> **Information provided**:
#####

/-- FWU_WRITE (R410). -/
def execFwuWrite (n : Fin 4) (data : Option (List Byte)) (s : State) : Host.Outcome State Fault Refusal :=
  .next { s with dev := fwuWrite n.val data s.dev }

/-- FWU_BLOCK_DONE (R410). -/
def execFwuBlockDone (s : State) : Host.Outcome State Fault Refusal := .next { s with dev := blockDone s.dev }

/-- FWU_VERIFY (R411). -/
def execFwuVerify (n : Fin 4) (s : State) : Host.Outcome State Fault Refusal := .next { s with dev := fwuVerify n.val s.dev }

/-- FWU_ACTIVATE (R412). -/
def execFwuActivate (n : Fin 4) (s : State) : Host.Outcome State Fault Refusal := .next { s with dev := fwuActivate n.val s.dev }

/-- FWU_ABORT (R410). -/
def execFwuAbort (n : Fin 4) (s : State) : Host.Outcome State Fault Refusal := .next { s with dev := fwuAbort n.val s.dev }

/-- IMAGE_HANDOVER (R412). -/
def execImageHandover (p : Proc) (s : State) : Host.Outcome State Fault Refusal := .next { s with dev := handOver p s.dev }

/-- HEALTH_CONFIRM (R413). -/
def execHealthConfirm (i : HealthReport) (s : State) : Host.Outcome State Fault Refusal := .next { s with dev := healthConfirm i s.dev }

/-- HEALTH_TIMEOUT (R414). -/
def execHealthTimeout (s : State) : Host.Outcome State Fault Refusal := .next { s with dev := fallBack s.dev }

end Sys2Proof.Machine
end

#####

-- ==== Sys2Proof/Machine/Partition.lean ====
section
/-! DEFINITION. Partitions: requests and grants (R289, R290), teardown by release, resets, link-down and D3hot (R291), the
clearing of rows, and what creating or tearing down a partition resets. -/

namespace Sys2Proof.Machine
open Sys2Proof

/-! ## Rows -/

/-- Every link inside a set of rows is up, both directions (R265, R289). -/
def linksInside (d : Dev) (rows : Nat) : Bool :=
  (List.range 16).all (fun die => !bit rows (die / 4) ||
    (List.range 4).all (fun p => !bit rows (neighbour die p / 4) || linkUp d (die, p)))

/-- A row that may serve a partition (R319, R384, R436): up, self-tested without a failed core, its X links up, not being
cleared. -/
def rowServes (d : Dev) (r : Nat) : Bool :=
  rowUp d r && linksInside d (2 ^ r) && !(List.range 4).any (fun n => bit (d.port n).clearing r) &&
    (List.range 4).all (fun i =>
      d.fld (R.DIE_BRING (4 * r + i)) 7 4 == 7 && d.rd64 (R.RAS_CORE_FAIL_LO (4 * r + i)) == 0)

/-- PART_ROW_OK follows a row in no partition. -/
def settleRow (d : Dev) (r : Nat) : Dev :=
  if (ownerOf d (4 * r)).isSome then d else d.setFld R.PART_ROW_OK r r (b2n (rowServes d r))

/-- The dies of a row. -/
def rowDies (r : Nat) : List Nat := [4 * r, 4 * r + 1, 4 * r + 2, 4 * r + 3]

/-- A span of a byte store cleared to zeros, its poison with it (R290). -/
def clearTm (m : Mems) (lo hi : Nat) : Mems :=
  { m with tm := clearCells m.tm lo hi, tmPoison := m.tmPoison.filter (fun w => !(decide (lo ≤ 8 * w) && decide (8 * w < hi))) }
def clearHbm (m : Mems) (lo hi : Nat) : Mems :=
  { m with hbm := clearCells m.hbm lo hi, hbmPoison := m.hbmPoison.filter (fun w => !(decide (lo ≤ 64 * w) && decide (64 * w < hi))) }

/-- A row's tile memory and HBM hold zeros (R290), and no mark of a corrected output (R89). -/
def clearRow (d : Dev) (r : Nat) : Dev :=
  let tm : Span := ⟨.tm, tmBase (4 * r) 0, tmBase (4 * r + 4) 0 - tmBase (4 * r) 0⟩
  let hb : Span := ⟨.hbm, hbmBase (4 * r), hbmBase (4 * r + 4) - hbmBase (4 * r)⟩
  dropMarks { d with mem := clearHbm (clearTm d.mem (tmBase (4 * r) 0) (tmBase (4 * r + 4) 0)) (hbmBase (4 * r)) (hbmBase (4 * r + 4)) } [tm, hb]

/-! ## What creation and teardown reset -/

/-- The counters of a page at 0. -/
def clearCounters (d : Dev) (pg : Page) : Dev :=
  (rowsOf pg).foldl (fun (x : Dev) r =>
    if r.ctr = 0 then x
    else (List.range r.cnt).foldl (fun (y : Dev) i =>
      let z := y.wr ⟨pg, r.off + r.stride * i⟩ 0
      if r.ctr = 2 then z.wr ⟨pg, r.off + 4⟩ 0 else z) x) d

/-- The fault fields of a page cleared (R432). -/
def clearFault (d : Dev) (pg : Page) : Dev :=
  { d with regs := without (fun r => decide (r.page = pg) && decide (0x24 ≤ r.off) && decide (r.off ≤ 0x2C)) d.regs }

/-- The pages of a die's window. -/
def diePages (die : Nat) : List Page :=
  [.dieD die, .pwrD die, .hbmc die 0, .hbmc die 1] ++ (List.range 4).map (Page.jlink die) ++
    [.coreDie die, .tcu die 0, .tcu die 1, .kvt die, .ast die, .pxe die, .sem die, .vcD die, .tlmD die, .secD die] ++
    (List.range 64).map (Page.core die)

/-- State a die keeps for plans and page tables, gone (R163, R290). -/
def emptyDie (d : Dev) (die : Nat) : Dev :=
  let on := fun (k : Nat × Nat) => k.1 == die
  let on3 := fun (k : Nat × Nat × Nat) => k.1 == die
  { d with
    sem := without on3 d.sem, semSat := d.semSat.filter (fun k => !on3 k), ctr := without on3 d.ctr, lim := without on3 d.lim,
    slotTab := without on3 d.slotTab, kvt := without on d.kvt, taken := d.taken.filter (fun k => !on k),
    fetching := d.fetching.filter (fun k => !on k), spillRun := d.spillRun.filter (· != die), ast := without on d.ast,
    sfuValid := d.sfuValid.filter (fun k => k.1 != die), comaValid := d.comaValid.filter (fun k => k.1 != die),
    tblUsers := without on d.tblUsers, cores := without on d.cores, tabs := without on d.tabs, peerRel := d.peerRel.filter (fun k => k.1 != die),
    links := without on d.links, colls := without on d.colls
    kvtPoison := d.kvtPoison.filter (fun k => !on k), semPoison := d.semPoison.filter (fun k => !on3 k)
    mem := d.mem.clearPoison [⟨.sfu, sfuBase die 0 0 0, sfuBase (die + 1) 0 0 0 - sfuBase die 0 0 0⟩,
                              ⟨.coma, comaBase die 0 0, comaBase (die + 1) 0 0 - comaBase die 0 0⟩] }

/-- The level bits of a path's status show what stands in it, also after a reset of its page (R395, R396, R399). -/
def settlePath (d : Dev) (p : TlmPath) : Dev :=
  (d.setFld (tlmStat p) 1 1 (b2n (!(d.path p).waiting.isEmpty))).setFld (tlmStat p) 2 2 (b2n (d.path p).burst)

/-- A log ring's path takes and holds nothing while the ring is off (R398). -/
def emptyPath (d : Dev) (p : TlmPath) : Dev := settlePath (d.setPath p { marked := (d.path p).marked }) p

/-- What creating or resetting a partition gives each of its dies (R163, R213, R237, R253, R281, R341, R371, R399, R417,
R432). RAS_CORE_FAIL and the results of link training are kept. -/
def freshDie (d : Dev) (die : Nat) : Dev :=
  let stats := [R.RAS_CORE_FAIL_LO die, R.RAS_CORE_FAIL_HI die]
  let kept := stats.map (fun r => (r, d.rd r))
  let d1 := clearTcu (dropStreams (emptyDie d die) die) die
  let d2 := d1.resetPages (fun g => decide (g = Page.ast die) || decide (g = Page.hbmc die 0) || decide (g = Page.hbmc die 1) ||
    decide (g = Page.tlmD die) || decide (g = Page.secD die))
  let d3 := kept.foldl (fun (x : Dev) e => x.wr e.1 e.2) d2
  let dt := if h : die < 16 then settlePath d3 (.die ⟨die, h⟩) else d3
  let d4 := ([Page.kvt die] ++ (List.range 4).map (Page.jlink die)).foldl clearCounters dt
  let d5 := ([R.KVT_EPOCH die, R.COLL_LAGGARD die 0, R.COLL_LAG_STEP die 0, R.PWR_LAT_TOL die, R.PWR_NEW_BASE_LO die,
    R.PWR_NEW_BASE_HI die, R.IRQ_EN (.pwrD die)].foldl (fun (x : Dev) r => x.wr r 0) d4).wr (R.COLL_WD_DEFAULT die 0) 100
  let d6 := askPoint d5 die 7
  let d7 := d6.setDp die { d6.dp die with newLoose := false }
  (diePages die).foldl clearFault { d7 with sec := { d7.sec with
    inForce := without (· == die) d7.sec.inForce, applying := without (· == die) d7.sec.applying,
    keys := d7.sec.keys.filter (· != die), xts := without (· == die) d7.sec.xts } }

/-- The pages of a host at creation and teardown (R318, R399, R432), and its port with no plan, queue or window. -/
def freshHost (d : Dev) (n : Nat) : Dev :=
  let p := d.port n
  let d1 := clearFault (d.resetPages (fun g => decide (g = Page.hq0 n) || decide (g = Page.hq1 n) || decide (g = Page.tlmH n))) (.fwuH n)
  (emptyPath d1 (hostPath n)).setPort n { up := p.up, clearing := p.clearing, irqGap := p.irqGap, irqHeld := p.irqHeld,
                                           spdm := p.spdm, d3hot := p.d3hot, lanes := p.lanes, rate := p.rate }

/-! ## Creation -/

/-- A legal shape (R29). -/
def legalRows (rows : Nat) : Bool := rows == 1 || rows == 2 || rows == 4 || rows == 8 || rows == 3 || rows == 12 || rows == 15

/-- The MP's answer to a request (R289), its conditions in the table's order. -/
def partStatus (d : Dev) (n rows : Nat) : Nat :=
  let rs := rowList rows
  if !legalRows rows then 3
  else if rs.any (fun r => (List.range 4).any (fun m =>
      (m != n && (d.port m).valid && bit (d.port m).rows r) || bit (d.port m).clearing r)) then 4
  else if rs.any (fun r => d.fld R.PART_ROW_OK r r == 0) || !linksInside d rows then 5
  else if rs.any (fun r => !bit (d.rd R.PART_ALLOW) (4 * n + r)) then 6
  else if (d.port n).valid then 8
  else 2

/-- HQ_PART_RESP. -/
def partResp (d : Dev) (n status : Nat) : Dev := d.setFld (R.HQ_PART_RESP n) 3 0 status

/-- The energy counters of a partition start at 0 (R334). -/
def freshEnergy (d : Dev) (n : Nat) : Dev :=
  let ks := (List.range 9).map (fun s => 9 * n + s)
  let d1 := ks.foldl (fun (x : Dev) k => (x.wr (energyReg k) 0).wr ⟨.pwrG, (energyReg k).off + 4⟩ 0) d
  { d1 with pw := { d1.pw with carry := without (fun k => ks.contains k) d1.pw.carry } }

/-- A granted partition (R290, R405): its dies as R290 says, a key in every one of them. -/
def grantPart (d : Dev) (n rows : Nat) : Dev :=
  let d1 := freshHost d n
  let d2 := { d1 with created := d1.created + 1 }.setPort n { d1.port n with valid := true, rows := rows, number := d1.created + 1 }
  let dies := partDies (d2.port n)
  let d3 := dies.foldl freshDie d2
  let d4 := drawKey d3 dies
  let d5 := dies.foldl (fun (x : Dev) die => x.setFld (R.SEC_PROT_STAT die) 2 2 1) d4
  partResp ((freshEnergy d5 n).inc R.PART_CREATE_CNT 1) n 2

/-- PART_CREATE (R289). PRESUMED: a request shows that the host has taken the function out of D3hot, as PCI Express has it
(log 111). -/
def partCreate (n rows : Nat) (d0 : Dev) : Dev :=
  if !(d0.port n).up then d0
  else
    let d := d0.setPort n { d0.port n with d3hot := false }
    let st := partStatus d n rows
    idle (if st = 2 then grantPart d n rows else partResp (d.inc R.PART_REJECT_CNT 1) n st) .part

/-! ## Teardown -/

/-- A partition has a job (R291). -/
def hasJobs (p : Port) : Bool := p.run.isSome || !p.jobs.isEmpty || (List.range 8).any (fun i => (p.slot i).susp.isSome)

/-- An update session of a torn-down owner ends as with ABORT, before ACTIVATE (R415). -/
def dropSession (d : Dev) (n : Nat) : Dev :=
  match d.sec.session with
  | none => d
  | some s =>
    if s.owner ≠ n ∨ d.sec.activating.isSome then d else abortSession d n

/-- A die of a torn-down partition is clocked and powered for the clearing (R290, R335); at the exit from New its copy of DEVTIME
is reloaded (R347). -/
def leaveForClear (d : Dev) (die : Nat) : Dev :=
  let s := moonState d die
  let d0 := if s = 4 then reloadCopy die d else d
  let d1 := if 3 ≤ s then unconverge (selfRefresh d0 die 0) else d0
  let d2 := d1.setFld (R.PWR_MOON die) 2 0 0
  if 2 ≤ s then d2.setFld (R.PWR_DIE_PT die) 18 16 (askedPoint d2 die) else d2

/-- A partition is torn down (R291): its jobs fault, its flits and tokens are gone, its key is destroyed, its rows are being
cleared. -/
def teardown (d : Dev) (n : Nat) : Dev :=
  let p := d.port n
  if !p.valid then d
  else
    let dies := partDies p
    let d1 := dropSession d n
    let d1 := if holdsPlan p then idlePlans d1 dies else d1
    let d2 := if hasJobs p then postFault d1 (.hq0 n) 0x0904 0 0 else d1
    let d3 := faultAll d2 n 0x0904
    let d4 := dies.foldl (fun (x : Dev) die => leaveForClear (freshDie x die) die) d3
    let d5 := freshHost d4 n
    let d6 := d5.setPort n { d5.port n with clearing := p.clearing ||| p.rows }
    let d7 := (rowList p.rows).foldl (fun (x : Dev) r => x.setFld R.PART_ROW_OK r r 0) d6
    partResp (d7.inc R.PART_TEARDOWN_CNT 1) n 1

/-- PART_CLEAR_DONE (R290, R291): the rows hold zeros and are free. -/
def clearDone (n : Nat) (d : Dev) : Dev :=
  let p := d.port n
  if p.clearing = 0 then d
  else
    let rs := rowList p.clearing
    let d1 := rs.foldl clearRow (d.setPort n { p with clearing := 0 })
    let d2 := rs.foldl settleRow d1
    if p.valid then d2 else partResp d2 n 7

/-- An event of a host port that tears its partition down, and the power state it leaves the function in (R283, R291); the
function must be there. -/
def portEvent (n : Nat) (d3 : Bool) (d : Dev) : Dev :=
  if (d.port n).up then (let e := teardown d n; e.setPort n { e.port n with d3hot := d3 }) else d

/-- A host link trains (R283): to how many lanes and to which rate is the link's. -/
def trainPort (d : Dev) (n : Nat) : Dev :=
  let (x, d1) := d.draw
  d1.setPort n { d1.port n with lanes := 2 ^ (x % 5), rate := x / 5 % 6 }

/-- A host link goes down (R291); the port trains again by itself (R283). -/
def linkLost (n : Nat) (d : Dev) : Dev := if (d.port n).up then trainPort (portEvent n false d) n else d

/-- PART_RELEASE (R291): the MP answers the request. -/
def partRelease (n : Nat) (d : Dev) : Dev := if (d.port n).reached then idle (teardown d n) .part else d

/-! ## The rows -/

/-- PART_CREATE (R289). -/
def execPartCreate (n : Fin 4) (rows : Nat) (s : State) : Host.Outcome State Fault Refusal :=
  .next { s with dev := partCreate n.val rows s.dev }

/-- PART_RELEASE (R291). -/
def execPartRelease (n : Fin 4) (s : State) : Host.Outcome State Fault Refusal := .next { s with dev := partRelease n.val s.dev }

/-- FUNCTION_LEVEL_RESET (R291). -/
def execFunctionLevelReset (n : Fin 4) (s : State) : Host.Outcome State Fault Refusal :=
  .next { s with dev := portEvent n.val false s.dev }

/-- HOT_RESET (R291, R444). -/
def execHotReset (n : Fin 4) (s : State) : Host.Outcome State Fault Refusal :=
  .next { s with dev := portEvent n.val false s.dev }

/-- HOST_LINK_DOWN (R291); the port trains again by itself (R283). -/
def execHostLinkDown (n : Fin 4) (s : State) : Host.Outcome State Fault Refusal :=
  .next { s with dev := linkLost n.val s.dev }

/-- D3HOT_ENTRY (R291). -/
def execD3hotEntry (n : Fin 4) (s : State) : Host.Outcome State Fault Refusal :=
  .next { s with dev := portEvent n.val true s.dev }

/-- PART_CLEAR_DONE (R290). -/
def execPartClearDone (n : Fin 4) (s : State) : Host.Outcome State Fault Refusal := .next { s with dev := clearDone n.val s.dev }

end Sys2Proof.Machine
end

#####

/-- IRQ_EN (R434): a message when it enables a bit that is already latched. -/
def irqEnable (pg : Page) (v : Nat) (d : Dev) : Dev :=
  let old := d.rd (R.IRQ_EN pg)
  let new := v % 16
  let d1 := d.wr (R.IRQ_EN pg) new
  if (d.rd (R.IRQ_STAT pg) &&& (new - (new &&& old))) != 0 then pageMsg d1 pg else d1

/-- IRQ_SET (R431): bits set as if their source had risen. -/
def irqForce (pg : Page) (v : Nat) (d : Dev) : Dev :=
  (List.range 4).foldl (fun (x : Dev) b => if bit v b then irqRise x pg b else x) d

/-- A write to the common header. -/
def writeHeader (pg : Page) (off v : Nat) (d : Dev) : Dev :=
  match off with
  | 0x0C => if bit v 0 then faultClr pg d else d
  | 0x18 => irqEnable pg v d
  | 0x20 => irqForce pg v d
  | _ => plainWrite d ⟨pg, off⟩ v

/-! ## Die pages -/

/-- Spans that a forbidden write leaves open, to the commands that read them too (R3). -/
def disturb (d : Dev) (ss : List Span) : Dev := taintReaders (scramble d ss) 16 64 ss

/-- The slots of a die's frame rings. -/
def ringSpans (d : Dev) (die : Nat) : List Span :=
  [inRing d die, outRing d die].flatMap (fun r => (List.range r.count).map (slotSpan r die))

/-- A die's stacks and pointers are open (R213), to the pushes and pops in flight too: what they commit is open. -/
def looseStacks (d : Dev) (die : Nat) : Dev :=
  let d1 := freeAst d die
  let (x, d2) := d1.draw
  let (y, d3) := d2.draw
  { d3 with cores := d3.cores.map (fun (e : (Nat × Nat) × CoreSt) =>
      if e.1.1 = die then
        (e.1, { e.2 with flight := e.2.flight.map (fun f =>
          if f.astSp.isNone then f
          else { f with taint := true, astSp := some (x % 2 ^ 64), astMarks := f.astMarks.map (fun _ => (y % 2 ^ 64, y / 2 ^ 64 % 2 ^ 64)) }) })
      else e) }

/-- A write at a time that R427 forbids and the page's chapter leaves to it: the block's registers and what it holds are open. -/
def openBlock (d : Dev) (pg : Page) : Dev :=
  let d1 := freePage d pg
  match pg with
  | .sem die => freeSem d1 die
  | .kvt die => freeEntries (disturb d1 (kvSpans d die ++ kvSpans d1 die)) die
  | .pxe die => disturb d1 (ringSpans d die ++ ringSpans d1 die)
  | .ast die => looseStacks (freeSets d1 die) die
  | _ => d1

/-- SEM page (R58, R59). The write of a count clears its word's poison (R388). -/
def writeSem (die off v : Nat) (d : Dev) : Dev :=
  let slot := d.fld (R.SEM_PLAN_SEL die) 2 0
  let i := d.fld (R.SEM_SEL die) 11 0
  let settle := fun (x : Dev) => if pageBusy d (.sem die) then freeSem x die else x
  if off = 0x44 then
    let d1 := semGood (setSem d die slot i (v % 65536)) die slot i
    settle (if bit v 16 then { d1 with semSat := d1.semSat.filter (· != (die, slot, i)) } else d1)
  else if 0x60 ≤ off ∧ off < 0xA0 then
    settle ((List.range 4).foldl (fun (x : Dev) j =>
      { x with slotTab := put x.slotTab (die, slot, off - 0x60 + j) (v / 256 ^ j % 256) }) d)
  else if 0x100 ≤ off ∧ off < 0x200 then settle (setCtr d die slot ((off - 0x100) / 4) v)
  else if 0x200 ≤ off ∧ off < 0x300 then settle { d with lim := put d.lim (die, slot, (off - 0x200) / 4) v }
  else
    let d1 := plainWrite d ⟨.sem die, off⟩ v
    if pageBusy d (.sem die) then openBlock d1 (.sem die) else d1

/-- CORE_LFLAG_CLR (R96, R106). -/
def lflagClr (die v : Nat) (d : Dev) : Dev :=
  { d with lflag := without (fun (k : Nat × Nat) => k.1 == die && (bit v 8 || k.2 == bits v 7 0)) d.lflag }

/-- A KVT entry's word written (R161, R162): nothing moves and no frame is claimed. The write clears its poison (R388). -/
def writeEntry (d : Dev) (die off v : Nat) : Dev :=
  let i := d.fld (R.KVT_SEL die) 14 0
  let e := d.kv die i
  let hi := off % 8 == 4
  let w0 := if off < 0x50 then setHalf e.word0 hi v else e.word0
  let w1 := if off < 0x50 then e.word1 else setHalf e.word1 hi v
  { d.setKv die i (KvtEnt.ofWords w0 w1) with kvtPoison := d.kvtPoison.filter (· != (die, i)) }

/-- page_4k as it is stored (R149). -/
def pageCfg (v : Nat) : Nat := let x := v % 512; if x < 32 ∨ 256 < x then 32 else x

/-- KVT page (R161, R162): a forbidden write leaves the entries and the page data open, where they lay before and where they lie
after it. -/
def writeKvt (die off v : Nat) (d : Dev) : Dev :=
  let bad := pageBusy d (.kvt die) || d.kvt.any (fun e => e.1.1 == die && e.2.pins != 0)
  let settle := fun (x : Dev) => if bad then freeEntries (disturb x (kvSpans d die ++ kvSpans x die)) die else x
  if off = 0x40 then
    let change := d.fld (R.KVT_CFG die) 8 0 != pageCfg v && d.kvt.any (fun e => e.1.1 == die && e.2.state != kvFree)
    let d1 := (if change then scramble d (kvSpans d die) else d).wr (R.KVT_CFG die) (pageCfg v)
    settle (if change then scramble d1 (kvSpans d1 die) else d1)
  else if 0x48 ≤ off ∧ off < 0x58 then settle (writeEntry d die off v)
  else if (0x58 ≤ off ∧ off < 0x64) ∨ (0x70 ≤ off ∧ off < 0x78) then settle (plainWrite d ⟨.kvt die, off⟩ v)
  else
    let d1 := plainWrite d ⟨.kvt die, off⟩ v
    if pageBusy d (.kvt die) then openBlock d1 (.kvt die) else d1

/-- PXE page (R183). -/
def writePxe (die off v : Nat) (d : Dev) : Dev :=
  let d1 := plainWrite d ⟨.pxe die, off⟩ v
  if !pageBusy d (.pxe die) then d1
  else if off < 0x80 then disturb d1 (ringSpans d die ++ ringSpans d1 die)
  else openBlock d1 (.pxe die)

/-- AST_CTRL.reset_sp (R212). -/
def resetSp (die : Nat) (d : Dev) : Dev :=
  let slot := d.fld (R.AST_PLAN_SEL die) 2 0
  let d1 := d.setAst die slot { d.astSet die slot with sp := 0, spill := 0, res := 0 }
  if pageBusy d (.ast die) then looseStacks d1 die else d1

#####

> **Exercise requirements**: Please reproduce exactly the lines in the listing above from the one containing "let d4 := drawKey d3 dies" through the one containing "Express has it", both included, and nothing more.

> **Result below**:
  let d4 := drawKey d3 dies
  let d5 := dies.foldl (fun (x : Dev) die => x.setFld (R.SEC_PROT_STAT die) 2 2 1) d4
  partResp ((freshEnergy d5 n).inc R.PART_CREATE_CNT 1) n 2

/-- PART_CREATE (R289). PRESUMED: a request shows that the host has taken the function out of D3hot, as PCI Express has it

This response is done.